Los ojos brillantes parecían reflexionar.

—¿Cuánto?

El tipejo negociaba.

—Cinco mil.

El miedo permaneció en los ojos pero fue desplazado por la conmoción.

—¿De veras? ¿No me estás jodiendo?

—No.

—¿Qué pasa si te a ayudo a salir y me matas para no tener que pagarme?

Stephen rió nuevamente.

—A mí me pagan mucho más que eso. Cinco mil no son nada para mí. De todos modos, si salimos de aquí, me podrías ayudar en otra ocasión.

—Yo…

Un sonido a la distancia. Pisadas que se acercaban.

Era el policía de S&S que lo andaba buscando.

Sólo uno, supuso Stephen, al oír las pisadas. Tenía sentido. Estarían esperando que fuera a la oficina de la primera planta, la que tenía la ventana abierta y donde Lincoln el Gusano habría apostado a la mayoría de los guardias.

Stephen volvió a colocar la pistola en su bolsa de libros y sacó su cuchillo.

—¿Me vas a ayudar?

Una pregunta estúpida, por supuesto. Si Jodie no lo ayudaba estaría muerto en sesenta segundos. Y lo sabía.

—Vale —y le tendió la mano.

Stephen la ignoró y preguntó:

—¿Cómo salimos?

—Mira esos bloques de hormigón. Se pueden sacar. ¿Ves, allí? La abertura que queda conduce a un túnel antiguo. Estos túneles de distribución corren por debajo de la ciudad. Nadie los conoce.

—¿Ah, sí? —Stephen deseó haberlo sabido antes.

—Nos llevará hasta el metro. Allí es donde vivo. En una vieja estación de metro.

Habían pasado dos años desde que Stephen trabajara con un socio. A veces deseaba no haberlo asesinado.

Jodie se encaminó a los bloques de hormigón.

—No —murmuró Stephen—. Quiero que hagas lo siguiente. Te pones contra esa pared. Allí —señaló un muro en el lado opuesto a la puerta.

—Pero me verá. Entra con su linterna e ilumina el cuarto. ¡Seré lo primero que vea!

—Limítate a ponerte contra la pared y levanta los brazos.

—Me disparará —gimoteó Jodie.

—No. No lo hará. Debes confiar en mí.

—Pero… —Sus ojos se dirigieron hacia la puerta. Se limpió la cara.

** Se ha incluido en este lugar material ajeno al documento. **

/-- The lines of a range and where each goes: none where R282 or R284 refuses it. -/
def places (s : State) (g : Eng) (barn write : Bool) (va n : Nat) : List (Nat × Nat × Option (Extent × Nat)) :=
  (chunks va n).map fun c => (c.1, c.2, reach s (tableSeen s g.look g.tag g.epoch) g.pad g.tag barn write c.1)

/-- Whether a range must wait, with the state that its waiting leaves. -/
def rangeHold (g : Eng) (barn write : Bool) (va n : Nat) (s : State) : State × Bool :=
  (places s g barn write va n).foldl (fun (acc : State × Bool) c =>
    if acc.2 then acc
    else match c.2.2 with
      | none => acc
      | some (e, a) =>
        if barn then (acc.1, zeroing acc.1 true e.half (a / granBytes))
        else
          let h := lineHold e.half a write acc.1
          if h.2 then h
          else if addsAhead h.1 (lineKey e.half (a / 1024)) then (h.1, true)
          else migrHold g.tag e ((c.1 - e.vbase) / granBytes) h.1) (s, false)

/-- Some 64 B of a range within one Stack line is poisoned as the home slice would read it. -/
def linePoison (s : State) (half : Bool) (a n : Nat) : Bool :=
  let key := lineKey half (a / 1024)
  (List.range (ceilDiv (a % 64 + n) 64)).any fun i =>
    let u := a % 1024 / 64 + i
    match tfind s.loft.openLines key with
    | some o => o.poison.contains u
    | none => match tfind s.loft.frames key with
      | some f => if f.valid.getLsbD (u / 4) then f.poison.contains u else poisoned s half false (a / 64 + i)
      | none => poisoned s half false (a / 64 + i)

/-- The line is dirty in the Loft at an address (R468). -/
def lineDirty (s : State) (half : Bool) (a : Nat) : Bool :=
  match tfind s.loft.frames (lineKey half (a / 1024)) with
  | some f => f.dirty.getLsbD (a % 1024 / 256)
  | none => false

/-- What a read that would consume a range meets (R465, R466). -/
inductive PoisonCase where
  | clean
  | refetch (half : Bool) (gran : Nat) (lostw : Bool)
  | consume (half barn : Bool) (a : Nat)
  deriving DecidableEq, Repr

/-- The first poisoned line of a range. -/
def rangePoison (s : State) (g : Eng) (barn : Bool) (va n : Nat) : PoisonCase :=
  match (places s g barn false va n).filterMap fun c => match c.2.2 with
      | some (e, a) =>
        if barn then (if (List.range (ceilDiv (a % 64 + c.2.1) 64)).any fun i => poisoned s e.half true (a / 64 + i) then some (e.half, a) else none)
        else if linePoison s e.half a c.2.1 then some (e.half, a) else none
      | none => none with
  | [] => .clean
  | (half, a) :: _ =>
    if barn then .consume half true a
    else if (secondCopy s half (a / granBytes)).isSome then .refetch half (a / granBytes) (lineDirty s half a)
    else .consume half false a

/-- A range read: bytes (zero where refused), the offsets of poisoned 16 B, and whether a refusal was met. Nothing is held. -/
def rangeRead (g : Eng) (barn : Bool) (va n : Nat) (s : State) : State × List Byte × List Nat × Bool :=
  (places s g barn false va n).foldl (fun (acc : State × List Byte × List Nat × Bool) c =>
    let (s, bs, psn, ref) := acc
    let s := g.noteLook c.1 c.2.1 s
    match c.2.2 with
    | none => (s, bs ++ List.replicate c.2.1 0, psn, true)
    | some (e, a) =>
      if barn then
        let bad := (List.range (c.2.1 / 16)).filter fun i => poisoned s e.half true ((a + 16 * i) / 64)
        (s, bs ++ mreads (barnMem s e.half) a c.2.1, psn ++ bad.map (fun i => bs.length + 16 * i), ref)
      else
        let bad := (List.range (c.2.1 / 16)).filter fun i => linePoison s e.half (a + 16 * i) 16
        let (s, x, _) := stackRead (g.use e g.core) e.half a c.2.1 s
        (s, bs ++ x, psn ++ bad.map (fun i => bs.length + 16 * i), ref)) (s, [], [], false)

/-- Poison set on 64 B of a Stack line as the home slice holds it. -/
def poisonLine (half : Bool) (a : Nat) (s : State) : State :=
  let key := lineKey half (a / 1024)
  match tfind s.loft.frames key with
  | some f => if f.valid.getLsbD (a % 1024 / 256) then setFrames (tput s.loft.frames key { f with poison := a % 1024 / 64 :: f.poison }) s
              else poisonUnit half (a / 64) s
  | none => poisonUnit half (a / 64) s

/-- A range written, with poison at some offsets (R465). Refused parts are dropped. Nothing is held. -/
def rangeWrite (g : Eng) (barn : Bool) (va : Nat) (bs : List Byte) (psn : List Nat) (s : State) : State × Bool :=
  (places s g barn true va bs.length).foldl (fun (acc : State × Bool) c =>
    let acc := (g.noteLook c.1 c.2.1 acc.1, acc.2)
    let off := c.1 - va
    let part := (bs.drop off).take c.2.1
    let bad := psn.filter fun i => off ≤ i && i < off + c.2.1
    match c.2.2 with
    | none => (acc.1, true)
    | some (e, a) =>
      if barn then
        let s := setBarnMem e.half (mwrites (barnMem acc.1 e.half) a part) acc.1
        let s := ((List.range (c.2.1 / 64 + 1)).filter fun i => a ≤ 64 * (ceilDiv a 64 + i) && 64 * (ceilDiv a 64 + i + 1) ≤ a + c.2.1).foldl
          (fun t i => setPoison e.half true (ceilDiv a 64 + i) false t) s
        (bad.foldl (fun t i => setPoison e.half true ((a + (i - off)) / 64) true t) s, acc.2)
      else
        let s := stackWrite (g.use e none) e.half a part acc.1
        (bad.foldl (fun t i => poisonLine e.half (a + (i - off)) t) s, acc.2)) (s, false)

/-- Poison of a commons range. -/
def commonsPoison (s : State) (pad o n : Nat) : Bool :=
  (commonsSpan s pad o n).any fun b => match b with | some x => s.mem.cpoison.contains (x / 64) | none => false

/-- A LOFT range waits while a slice it touches is being retired (R273). -/
def commonsHold (s : State) (pad o n : Nat) : Bool :=
  (commonsSpan s pad o n).any fun b => match b with | some x => retiring s (commonsSlice x).1 (commonsSlice x).2 | none => false

/-! ## LOCAL (R92, R93) -/

/-- A block's local store changed by f. -/
def modLocal (core slot : Nat) (f : Mem → Mem) (s : State) : State := modBlock core slot (fun b => { b with loc := f b.loc }) s

/-- Bytes of local store that a block has. -/
def localBytes (b : Block) : Nat := 4096 * bitsOf b.shape.toNat 22 16

/-- A LOCAL access of n bytes breaks R93. own: only the block's own local store may be named (R136). -/
def localBad (b : Block) (own : Bool) (addr n : Nat) : Bool :=
  let shared := bitOf addr 23
  let member := bitsOf addr 22 19
  decide (addr ≥ 2 ^ 24) || (!shared && member != 0) || (shared && own) || (shared && decide (member > bitsOf b.shape.toNat 27 24)) ||
  decide (addr % 524288 + n > localBytes b)

/-- The core and slot whose local store a LOCAL address of a block names, and the offset. -/
def localPlace (b : Block) (core slot addr : Nat) : Nat × Nat × Nat :=
  if bitOf addr 23 then
    match b.string[bitsOf addr 22 19]? with
    | some p => (p.1, p.2, addr % 524288)
    | none => (core, slot, addr % 524288)
  else (core, slot, addr % 524288)

def readLocal (s : State) (core slot o n : Nat) : List Byte :=
  match getBlock s core slot with
  | some b => mreads b.loc o n
  | none => List.replicate n 0

/-! ## Atomics (R114) -/

/-- The new value of an atomic of 8 × bytes bits, with the flags of an fadd (R56). -/
def atomicOp (aop : Nat) (signed : Bool) (bytes old b c : Nat) : Nat × Flags :=
  let w := 8 * bytes
  let less := if signed then decide (toSigned w old < toSigned w b) else decide (old < b)
  match aop with
  | 0 => ((old + b) % 2 ^ w, noFlags)
  | 1 => (if less then old else b, noFlags)
  | 2 => (if less then b else old, noFlags)
  | 3 => (old &&& b, noFlags)
  | 4 => (old ||| b, noFlags)
  | 5 => (old ^^^ b, noFlags)
  | 6 => (b, noFlags)
  | 7 => (if old = b then c else old, noFlags)
  | _ => fAdd fp32 .rn old b

/-- One lane performed at a memory that reads old: what it leaves there, if it writes, what it read, and its flags. -/
def laneOp (a : Access) (l : LaneAcc) (old : Nat) : Option Nat × Nat × Flags :=
  match a.kind with
  | .ld => (none, old, noFlags)
  | .st => (some l.data, 0, noFlags)
  | .atom => let r := atomicOp a.aop.toNat a.signed a.bytes old l.data l.cmp; (some r.1, old, r.2)
  | .red => let r := atomicOp a.aop.toNat a.signed a.bytes old l.data l.cmp; (some r.1, 0, r.2)

/-! ## Engine order (R211 to R219) -/

/-- Bytes as (domain, start, length): commons 0, a Stack half 1 and 2, the local store of core c and slot k 16 c + k + 3. -/
abbrev Span := Nat × Nat × Nat

def Span.meets (x y : Span) : Bool := x.1 == y.1 && decide (x.2.1 < y.2.1 + y.2.2) && decide (y.2.1 < x.2.1 + x.2.2)

/-- The memory bytes of n bytes at a core's address in a space. -/
def spansAt (s : State) (pad tag : Nat) (epoch : W16) (core slot : Nat) (space : Nat) (addr n : Nat) : List Span :=
  if space = 0 then
    match getBlock s core slot with
    | some b => let p := localPlace b core slot addr; [(16 * p.1 + p.2.1 + 3, p.2.2, n)]
    | none => []
  else if space = 1 then [(0, addr, n)]
  else (chunks addr n).filterMap fun c => (reach s (tableAt s tag epoch) pad tag false false c.1).map fun x => (1 + b2n x.1.half, x.2, c.2)

def accSpans (s : State) (a : Access) : List Span :=
  a.lanes.flatMap fun l => spansAt s a.pad a.tag a.epoch a.core a.slot a.space.val l.addr a.bytes

/-- Two accesses of one team are ordered: all in a compact paddock, else those that touch a common byte, and string-shared ones to one member (R212, R213,
R219). -/
def ordered (compact : Bool) (xs ys : List Span) : Bool :=
  compact || xs.any (fun x => ys.any fun y => Span.meets x y) || xs.any fun x => decide (3 ≤ x.1) && ys.any fun y => x.1 == y.1

/-- Source bytes of a copy from offset i on for n bytes, by rows. -/
def CopyRun.srcAt (c : CopyRun) (i : Nat) : Nat := c.saddr + i / c.rowLen * c.sstride + i % c.rowLen

def CopyRun.dstAt (c : CopyRun) (i : Nat) : Nat := c.daddr + i / c.rowLen * c.dstride + i % c.rowLen

def CopyRun.total (c : CopyRun) : Nat := c.rowLen * c.rows

/-- Source bytes of a copy. -/
def copySpans (s : State) (c : CopyRun) : List Span :=
  (List.range c.rows).flatMap fun r => spansAt s c.pad c.tag c.epoch c.core c.slot c.sspace.val (c.saddr + r * c.sstride) c.rowLen

/-- Groups of a team that wait in a post.wait or a path.send issued before an access (R228, R211). -/
def groupsBefore (s : State) (core slot team id : Nat) (post : Bool) : List TGroup :=
  match getTeam s core slot team with
  | none => []
  | some t => t.ring.filter fun g => match g.wait with
    | some (.post _ since) => post && decide (since ≤ id)
    | some (.send _ _ _ _ _ since _) => !post && decide (since ≤ id)
    | _ => false

/-- Source bytes of the path.send that a group waits in. -/
def sendSpans (s : State) (core slot : Nat) (g : TGroup) : List Span :=
  match g.wait with
  | some (.send _ addr len ..) => spansAt s 0 0 0 core slot 0 addr len
  | _ => []
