/-- A table read whole: period, stages, paths, and the first record of refused fields, if any. -/
structure Table where
  period : Nat
  stages : List StageRec
  paths  : List PathRec
  bad    : Option Nat
  deriving DecidableEq, Repr

def nodupNat (l : List Nat) : Option Nat :=
  match l with
  | [] => none
  | x :: r => if r.contains x then some x else nodupNat r

/-- The table from its bytes. -/
def parseTable (read : Nat → Nat → List Byte) : Table :=
  let h := read 0 64
  let ns := fldAt h 0 1
  let np := fldAt h 2 2
  let period := fldAt h 4 2
  if ns = 0 || ns > 64 || fldAt h 1 1 ≠ 0 || np > 256 || period = 0 || period > 256 || leNat (h.drop 6) ≠ 0 then
    { period := 1, stages := [], paths := [], bad := some 0 }
  else
    let ss := (List.range ns).map fun i => parseStage (read (64 + 48 * i) 48)
    let ps := (List.range np).map fun i => parsePath (read (64 + 48 * ns + 32 * i) 32)
    let stages := ss.map Prod.fst
    let bad := match ss.find? fun x => !x.2 with
      | some x => some x.1.stage.toNat
      | none => match nodupNat (stages.map fun r => r.stage.toNat) with
        | some k => some k
        | none => match ps.find? fun x => !x.2 || (x.1.single && (match stageOf stages x.1.to_.toNat with
            | some r => decide (r.size ≤ x.1.cidx.toNat)
            | none => false)) with
          | some x => some x.1.path.toNat
          | none => nodupNat (ps.map fun x => x.1.path.toNat)
    { period := period, stages := stages, paths := ps.map Prod.fst, bad := bad }

/-! ## Admission (R187, R188) -/

/-- Bytes of a paddock's commons (R242). -/
def commonsSize (s : State) (pad : Nat) : Nat := match getPad s pad with | some d => 67108864 * (unitList d.commons).length | none => 0

/-- Bytes of a step record buffer (R405). -/
def recordSize (p : PadParams) : Nat := if p.serve = 1 then 64 + 32 * p.maxseq.toNat else 64 + 32 * 1023

/-- Bytes of the record area. -/
def recordArea (p : PadParams) : Nat := if p.serve = 0 then 0 else recordSize p * p.nbuf.toNat

/-- Where a paddock's record area starts in its commons, and its bytes, which the COMMONS check counts as used (R405). -/
def recordHole (s : State) (pad : Nat) : Nat × Nat := match getPad s pad with | some d => (d.p.boff.toNat, recordArea d.p) | none => (0, 0)

/-- Bytes of commons that replay slots may take. -/
def commonsFree (s : State) (pad : Nat) : Nat := commonsSize s pad - (recordHole s pad).2

/-- The clock of R505 that admission counts on, in MHz. -/
def guaranteedMhz (s : State) (pad : Nat) : Nat :=
  match getPad s pad with
  | none => 500
  | some d =>
    let f := if s.pwr.fixed then s.pwr.fixmhz.toNat else if d.p.lc && d.share != 0 then s.pwr.floor.toNat else 500
    (unitList d.quads).foldl (fun f q => min f (s.pwr.dies[(Fin.ofNat 8 (q / 4))]).ceil.toNat) f

/-- The beat length in ns (R331). -/
def beatNs (s : State) : Nat := 1000 * s.beat.force.period.toNat

/-- The budget check of R188, times in ps. -/
def budgetOk (s : State) (pad period : Nat) (stages : List StageRec) (paths : List PathRec) (r : StageRec) : Bool :=
  let half := (paths.filter fun p => p.from_ == r.stage).any fun p => (pathSteps stages p).any fun x => (steps x).any (stepHalf s)
  let fc := if half then 2 * r.boundFc.toNat else r.boundFc.toNat
  let f := guaranteedMhz s pad
  decide (r.boundAc.toNat * 1000000 + (fc * 500 + 1000000) * f ≤ period * beatNs s * 1000 * f)

/-- The plot and its strings are as R187's PLOT and R90 want them; the strings of a stage tile its plot (DEDUCED, log 22). -/
def plotOk (s : State) (pad : Nat) (others : List Nat) (r : StageRec) : Bool :=
  let w := r.sw.toNat + 1
  let h := r.sh.toNat + 1
  decide (r.px.toNat + r.pw.toNat ≤ 63 ∧ r.py.toNat + r.ph.toNat ≤ 15) &&
  r.cores.all (fun n => coreOfPad s pad n && !others.contains n) && decide (w * h = shapeString r.shape) &&
  (r.pw.toNat + 1) % w == 0 && (r.ph.toNat + 1) % h == 0 &&
  (shapeString r.shape == 1 || (List.range ((r.pw.toNat + 1) / w)).all fun i => (List.range ((r.ph.toNat + 1) / h)).all fun j =>
    let c := rectCores (r.px.toNat + i * w) (r.py.toNat + j * h) w h
    match c with
    | [] => true
    | n :: rest => rest.all fun m => coreDie m == coreDie n)

/-- The stages of a path exist, follow its producer in depth and have the shapes of R179. EXTRA may name TO or one of its own stages again, of which the spec
says nothing (DESIGN CHOICE, log 115). -/
def graphOk (stages : List StageRec) (p : PathRec) : Bool :=
  match stageOf stages p.from_.toNat, stageOf stages p.to_.toNat with
  | some f, some t =>
    p.consumers.all fun c => match stageOf stages c with
      | none => false
      | some r => decide (f.depth.toNat < r.depth.toNat) && r.pw == t.pw && r.ph == t.ph && (p.dist != 0 || (r.pw == f.pw && r.ph == f.ph))
  | _, _ => false

def slotsOk (stages : List StageRec) (p : PathRec) : Bool :=
  match stageOf stages p.from_.toNat with
  | none => false
  | some f => p.consumers.all fun c => match stageOf stages c with
    | none => false
    | some r => decide ((r.depth.toNat - f.depth.toNat + 1) * p.tpi ≤ p.slots)

def sizeOfStage (stages : List StageRec) (k : Nat) : Nat := match stageOf stages k with | some r => r.size | none => 0

def landingOk (stages : List StageRec) (p : PathRec) : Bool :=
  p.consumers.all fun c => match stageOf stages c with
    | none => false
    | some r => decide (p.sbase.toNat + p.ranks (sizeOfStage stages p.from_.toNat) * p.slots * p.tile.toNat ≤ 4096 * shapeLocal r.shape)

/-- Bytes of replay slots of a path (R186). -/
def replayBytes (stages : List StageRec) (p : PathRec) : Nat :=
  let np := sizeOfStage stages p.from_.toNat
  if p.dist == 4 then np * p.slots * (if p.rform == 1 then 160 else 1024)
  else (receivers stages p).length * p.ranks np * p.slots * p.tile.toNat

/-- Every router's RED paths need at most its 16 entries. -/
def entriesOk (stages : List StageRec) (paths : List PathRec) (p : PathRec) : Bool :=
  p.dist != 4 || ((pathSteps stages p).flatMap id).all fun n =>
    decide ((paths.filter fun q => q.dist == 4 && (pathSteps stages q).any fun r => r.contains n).foldl (fun a q => a + q.slots) 0 ≤ 16)

def postsOk (s : State) (pad : Nat) (stages : List StageRec) (p : PathRec) : Bool :=
  let n := match getPad s pad with | some d => d.posts.length | none => 0
  let ranks := p.ranks (sizeOfStage stages p.from_.toNat)
  (receivers stages p).all fun r => decide (landPost p (sizeOfStage stages p.to_.toNat) ranks r.1 r.2.1 (ranks - 1) < n)

/-- The first stage, in the order of its records, whose plot fails beside the plots taken by those before it and those reserved from it
(DEDUCED, log 93). -/
def badPlot (s : State) (pad : Nat) (reserved : Nat → List Nat) (taken : List Nat) : List StageRec → Option Nat
  | [] => none
  | r :: rest => if plotOk s pad (taken ++ reserved r.stage.toNat) r then badPlot s pad reserved (taken ++ r.cores) rest else some r.stage.toNat

/-- The first path whose replay slots do not fit in size bytes beside the acc bytes of those before it (DEDUCED, log 93). -/
def badCommons (stages : List StageRec) (size acc : Nat) : List PathRec → Option Nat
  | [] => none
  | p :: rest => if size < acc + replayBytes stages p then some p.path.toNat else badCommons stages size (acc + replayBytes stages p) rest

/-- The first path that takes too many entries of a router beside the paths seen (DEDUCED, log 93). -/
def badEntries (stages : List StageRec) (seen : List PathRec) : List PathRec → Option Nat
  | [] => none
  | p :: rest => if entriesOk stages (p :: seen) p then badEntries stages (p :: seen) rest else some p.path.toNat

/-- The first check of R187 from GRAPH on that fails, over the stages and paths that are checked: its code, and the stage or path concerned. -/
def pathChecks (s : State) (pad : Nat) (t : Table) (stages : List StageRec) (paths : List PathRec) : Option (Nat × Nat) :=
  let badPath (code : Nat) (p : PathRec → Bool) : Option (Nat × Nat) := (paths.find? fun x => !p x).map fun x => (code, x.path.toNat)
  (badPath 3 (graphOk t.stages)).or
  ((badPath 4 fun p => (pathSteps t.stages p).all fun r => r.all fun n => match getPad s pad with
    | some d => d.quads.getLsbD (coreQuad n)
    | none => false).or
  ((badPath 5 (slotsOk t.stages)).or
  ((badPath 6 (landingOk t.stages)).or
  (((badCommons t.stages (commonsFree s pad) 0 t.paths).map fun k => (7, k)).or
  ((if paths.length = t.paths.length then (badEntries t.stages [] t.paths).map fun k => (8, k) else badPath 8 (entriesOk t.stages t.paths)).or
  ((badPath 9 (postsOk s pad t.stages)).or
  ((stages.find? fun r => !budgetOk s pad t.period t.stages t.paths r).map fun r => (10, r.stage.toNat))))))))

/-- The first check of R187 that fails: its code, and the stage or path concerned. -/
def admission (s : State) (pad : Nat) (t : Table) (reserved : Nat → List Nat) : Option (Nat × Nat) :=
  match t.bad with
  | some k => some (1, k)
  | none => match badPlot s pad reserved [] t.stages with
    | some k => some (2, k)
    | none => pathChecks s pad t t.stages t.paths

/-! ## A loaded pipeline -/

def freshStage (r : StageRec) : StageRt := { cfg := r, inv := 0, running := false, told := 0, locals := [], mhz := 0 }

def freshPath (p : PathRec) : PathRt := { cfg := p, gen := 0, pairs := [], commits := [] }

def Pipe.recs (p : Pipe) : List StageRec := p.stages.map fun x => x.cfg

def Pipe.pathRecs (p : Pipe) : List PathRec := p.paths.map fun x => x.cfg

def getPipe (s : State) (pad : Nat) : Option Pipe := match getPad s pad with | some d => d.pipe | none => none

def modPipe (pad : Nat) (f : Pipe → Pipe) (s : State) : State :=
  modPad pad (fun d => { d with pipe := match d.pipe with | some p => some (f p) | none => none }) s

def modStage (pad k : Nat) (f : StageRt → StageRt) (s : State) : State :=
  modPipe pad (fun p => { p with stages := p.stages.map fun x => if x.cfg.stage.toNat == k then f x else x }) s

def modPath (pad k : Nat) (f : PathRt → PathRt) (s : State) : State :=
  modPipe pad (fun p => { p with paths := p.paths.map fun x => if x.cfg.path.toNat == k then f x else x }) s

def stageRt (p : Pipe) (k : Nat) : Option StageRt := p.stages.find? fun x => x.cfg.stage.toNat == k

/-- A pipeline that has not ended is loaded (R171). -/
def pipeActive (d : Pad) : Bool :=
  match d.pipe with
  | none => false
  | some p => match p.start with | some st => !st.ended | none => true

/-- Bytes that the Yardmaster reads from a paddock's STACK as the paddock; where R282 or R284 refuses a part it reads zero, which is counted once. -/
def yardRead (pad tag : Nat) (va n : Nat) (s : State) : State × List Byte :=
  let g : Eng := { pad := pad, tag := tag, epoch := (getSpace s tag).epoch, look := yardLook, hint := 0, last := false, core := none, team := none, stream := false }
  let r := rangeRead g false va n s
  (countRefusal pad r.2.2.2 false r.1, r.2.1)

/-- The table in STACK, read once (R175, R186). -/
def readTable (pad tag va : Nat) (s : State) : State × Table :=
  let h := yardRead pad tag va 64 s
  let n := 64 + 48 * fldAt h.2 0 1 + 32 * fldAt h.2 2 2
  let r := yardRead pad tag va n s
  (r.1, parseTable fun o k => (r.2.drop o).take k)

/-- The landing posts of a pipeline's paths as paddock post numbers. -/
def landingPosts (stages : List StageRec) (p : PathRec) : List Nat :=
  let ranks := p.ranks (sizeOfStage stages p.from_.toNat)
  (receivers stages p).flatMap fun r => (List.range ranks).map fun k => landPost p (sizeOfStage stages p.to_.toNat) ranks r.1 r.2.1 k

/-- A pipeline loaded (R186). -/
def loadPipe (pad : Nat) (table : W64) (tag : Nat) (t : Table) (s : State) : State :=
  modPad pad (fun d => { d with pipe := some { tableAt := table, tag := tag, period := t.period, stages := t.stages.map freshStage,
                                               paths := t.paths.map freshPath, start := none, moves := [] } }) s

/-! ## Releases (R173, R189) -/

def releaseBeat (p : Pipe) (st : StartRt) (x : StageRt) : Int :=
  (st.b0.toNat : Int) + ((x.inv : Int) - st.first + x.cfg.depth.toNat) * p.period

/-- Invocations whose release beat has come are released, unless admission is stalled, the paddock drains, or the count is frozen short of it. -/
def releaseUpto (lim pad : Nat) (s : State) : State :=
  match getPad s pad with
  | none => s
  | some d => match d.pipe with
    | none => s
    | some p => match p.start with
      | none => s
      | some st =>
        if st.ended || d.drain.isSome || s.pwr.stalled.contains pad || restarting s then s
        else
          let due (x : StageRt) : Bool :=
            !x.running && decide (releaseBeat p st x ≤ lim) && (st.count == 0 || decide (x.inv < st.count.toNat))
          modPipe pad (fun p => { p with stages := mapWhere due (fun x => { x with running := true }) p.stages }) s

/-- The releases that have come by the present beat. -/
def releaseStages (pad : Nat) (s : State) : State := releaseUpto s.beat.count.toNat pad s

/-- Deadlines of a stage that have come by a beat: the first invocation number past them. -/
def deadlinesDue (lim : Nat) (p : Pipe) (st : StartRt) (x : StageRt) : Nat :=
  let base := st.b0.toNat + x.cfg.depth.toNat * p.period
  let n := st.first + (if lim < base then 0 else (lim - base) / p.period)
  if st.count == 0 then n else min n st.count.toNat

/-- Invocations of a paddock that have not ended by their deadline, up to a beat, write PACE entries at the boundary (R174). -/
def tellDeadlines (lim pad : Nat) (s : State) : State :=
  match getPipe s pad with
  | none => s
  | some p => match p.start with
    | none => s
    | some st =>
      p.stages.foldl (fun t x =>
        let n := deadlinesDue lim p st x
        if st.ended || n ≤ x.told then t
        else
          let late := (List.range n).filter fun k => decide (x.told ≤ k ∧ x.inv ≤ k)
          late.foldl (fun t k =>
            reportPace 1 0 pad x.cfg.stage.toNat 0 0 k (st.b0.toNat + (k - st.first + x.cfg.depth.toNat + 1) * p.period) t)
            (modStage pad x.cfg.stage.toNat (fun x => { x with told := n }) t)) s

/-- The first block, or string, of a stage's running invocation that core n has still to start (R91, R173). -/
def startStageBlock (pad n : Nat) (s : State) : Option State :=
  match getPipe s pad with
  | none => none
  | some p => match p.start, p.stages.find? fun x => x.running && x.cfg.cores.contains n with
    | some st, some x =>
      let r := x.cfg
      let w := r.sw.toNat + 1
      let h := r.sh.toNat + 1
      let cores := rectCores (r.px.toNat + (coreX n - r.px.toNat) / w * w) (r.py.toNat + (coreY n - r.py.toNat) / h * h) w h
      let i : BlockInit :=
        { pad := pad, tag := p.tag, src := .stage r.stage.toNat x.inv, block := 0, shape := r.shape, prog := r.prog, arg := r.arg, bound := r.boundAc,
          seed := st.seed + BitVec.ofNat 64 x.inv }
      if cores.all (fun c => canHold s i c && (getCore s c).blocks.isEmpty) then
        some (startString i cores (plotIndex r.cores) true (fun k => tget x.locals k []) s)
      else none
    | _, _ => none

¿Se echará atrás este hombre, soldado?

Es un riesgo, señor, pero he considerado las posibilidades y pienso que no lo hará. Es un hombre muy necesitado de dinero.

—Debes confiar en mí.

—Vale, vale… —suspiró Jodie.

—Acuérdate de levantar bien los brazos o te disparará.

—¿Así? —levantó los brazos.

—Retrocede, así tu cara queda en la sombra. Así. No quiero que te vea la cara… Bien. Perfecto.

Ahora las pisadas estaban más cerca. El policía caminaba sin hacer mucho ruido. Vacilaba.

Stephen se llevó los dedos a los labios y se tiró boca abajo. Desapareció en las sombras.

Las pisadas se hicieron inaudibles y luego se detuvieron. Una figura apareció en la puerta. Tenía el uniforme antibalas y llevaba una cazadora del FBI.

Entró en el cuarto y lo examinó con la linterna que estaba unida al extremo de su H&K. Cuando la luz iluminó el torso de Jodie, hizo algo que asombró a Stephen.

Comenzó a apretar el gatillo.

Era un movimiento muy sutil. Pero Stephen había disparado a tantos animales y personas que conocía el estremecimiento de los músculos, la tensión de la postura, en el momento anterior al disparo.

Stephen se movió con rapidez. Saltó hacia arriba, alejó la ametralladora y desconectó el micrófono del agente. Luego hundió el cuchillo en el tríceps del policía y paralizó su brazo derecho. El hombre aulló de dolor.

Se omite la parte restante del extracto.